8: No Fathers In Kashmir 

The spotlight falls on half widows, missing men, sexually exploited women and conservatives with double standards in Ashvin Kumar’s No Fathers In Kashmir. It should surprise no one that this film came to theatres after a long battle with the Central Board of Film Certification which initially – unfairly – awarded it an A (Adults only) rating. Contrary to the current popular discourse that demonises Muslims, or for that matter an earlier Bollywood era that tended to paint the entire community with a positive brush, this film sees Kashmiri Muslims as regular people – good and bad, evil and virtuous, and all uniformly troubled.
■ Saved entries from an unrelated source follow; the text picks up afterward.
theorem ne_nil_and_length_le (h : CutInto size bytes lines) (hsize : 0 < size) :
    ∀ line ∈ lines, line ≠ [] ∧ line.length ≤ size := by
  induction h with
  | nil => simp
  | cons hne _ ih =>
    have hfirst := List.take_eq_nil_iff.not.mpr (not_or.mpr ⟨hsize.ne', hne⟩)
    exact List.forall_mem_cons.mpr ⟨⟨hfirst, List.length_take_le ..⟩, ih⟩

theorem ne_nil_of_cons {line : List Byte} (h : CutInto size bytes (line :: lines)) : bytes ≠ [] := by
  cases h with
  | cons hne _ => exact hne

/-- A line that another one follows is full: a byte is left beyond it. -/
theorem length_eq_of_mem_dropLast (h : CutInto size bytes lines) :
    ∀ line ∈ lines.dropLast, line.length = size := by
  induction h with
  | nil => simp
  | @cons bytes rest _ hrest ih =>
    cases rest with
    | nil => simp
    | cons next rest =>
      have hfull := le_of_not_ge (List.drop_eq_nil_iff.not.mp hrest.ne_nil_of_cons)
      exact List.forall_mem_cons.mpr ⟨List.length_take_of_le hfull, ih⟩

/-- A whole number of chunks: none is shorter, and they are as many as the size goes into the bytes. -/
theorem length_of_dvd (h : CutInto size bytes lines) (hdvd : size ∣ bytes.length) :
    (∀ line ∈ lines, line.length = size) ∧ lines.length * size = bytes.length := by
  induction h with
  | nil => simp
  | @cons bytes rest hne _ ih =>
    have hfull : size ≤ bytes.length := Nat.le_of_dvd (List.length_pos_of_ne_nil hne) hdvd
    rw [List.length_drop] at ih
    obtain ⟨hall, hcount⟩ := ih (Nat.dvd_sub hdvd (Nat.dvd_refl size))
    refine ⟨List.forall_mem_cons.mpr ⟨List.length_take_of_le hfull, hall⟩, ?_⟩
    rw [List.length_cons, Nat.succ_mul, hcount, Nat.sub_add_cancel hfull]

end CutInto

/-! ## Segmentation -/

/-- Messages of `k` bytes are all encoded, each into `n` bytes. -/
theorem codewordsOf_of_lengths {params : CodecParameters} (hlegal : legalParameters params = true)
    {messages : List (List Byte)}
    (hmessages : ∀ message ∈ messages, message.length = messageSize params) :
    ∃ codewords, codewordsOf params messages = .ok codewords ∧
      codewords.length = messages.length ∧
      ∀ codeword ∈ codewords, codeword.length = params.blockSize := by
  induction messages with
  | nil => exact ⟨[], rfl, rfl, by simp⟩
  | cons message rest ih =>
    obtain ⟨hfirst, hrest⟩ := List.forall_mem_cons.mp hmessages
    obtain ⟨others, hothers, hcount, hall⟩ := ih hrest
    refine ⟨_ :: others, by rw [codewordsOf, fecEncode_of_length hlegal hfirst, hothers]; rfl,
      congrArg Nat.succ hcount, List.forall_mem_cons.mpr ⟨Vector.length_toList, hall⟩⟩

theorem segmentInput_of_illegal {params : CodecParameters}
    (hillegal : legalParameters params = false) (input : List Byte) :
    segmentInput params input = .error .configurationError := by
  rw [segmentInput, paddedInput_of_illegal hillegal]
  rfl

theorem segmentInput_of_padded {params : CodecParameters} {input padded : List Byte}
    (hpadded : paddedInput params input = .ok padded) :
    segmentInput params input = codewordsOf params (chunks (messageSize params) padded) := by
  rw [segmentInput, hpadded]
  rfl

end Sys2Proof.Machine

/-! ## The statements -/

open Sys2Proof Sys2Proof.Machine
Despite the harshness of the reality it examines, a tenderness pervades No Fathers In Kashmir because of its decision to explore the state through the wanderings of two artless children. Their charming sweetness ends up further underlining the bitterness and hopelessness that have beset care-worn Kashmir. 

(For the full review of No Fathers In Kashmir, click here)

9: Ek Ladki Ko Dekha Toh Aisa Laga

Of the very few Hindi films made on LGBT+ persons, most have chosen to focus on men. In that sense, Shelly Chopra Dhar’s Ek Ladki Ko Dekha Toh Aisa Laga this year breaks new ground by relating the story of two women in love. It goes many steps further by staying doggedly mainstream in its format and upbeat in its tone, busting prevailing stereotypes by casting a glamorous mainstream star as the lesbian heroine, and treating her neither as a source of comedy nor tragedy. Sonam Kapoor Ahuja plays Ek Ladki’s Sweety Chaudhary, while Anil Kapoor plays her father, a man whose heart lies in a profession considered unsuitable for men. Through his presence in the plot along with characters played by Juhi Chawla and Rajkummar Rao, the film stretches its discussion beyond gender in romantic relationships and extends it to the suffocating nature of all forms of gender stereotyping, prejudice and straitjacketing.  

The title harking back to the most iconic song of Kapoor Senior’s career, is among the many factors that makes Ek Ladki Ko Dekha Toh Aisa Laga one of 2019’s most heartwarming films. 

(For the full review of Ek Ladki Ko Dekha Toh Aisa Laga, click here)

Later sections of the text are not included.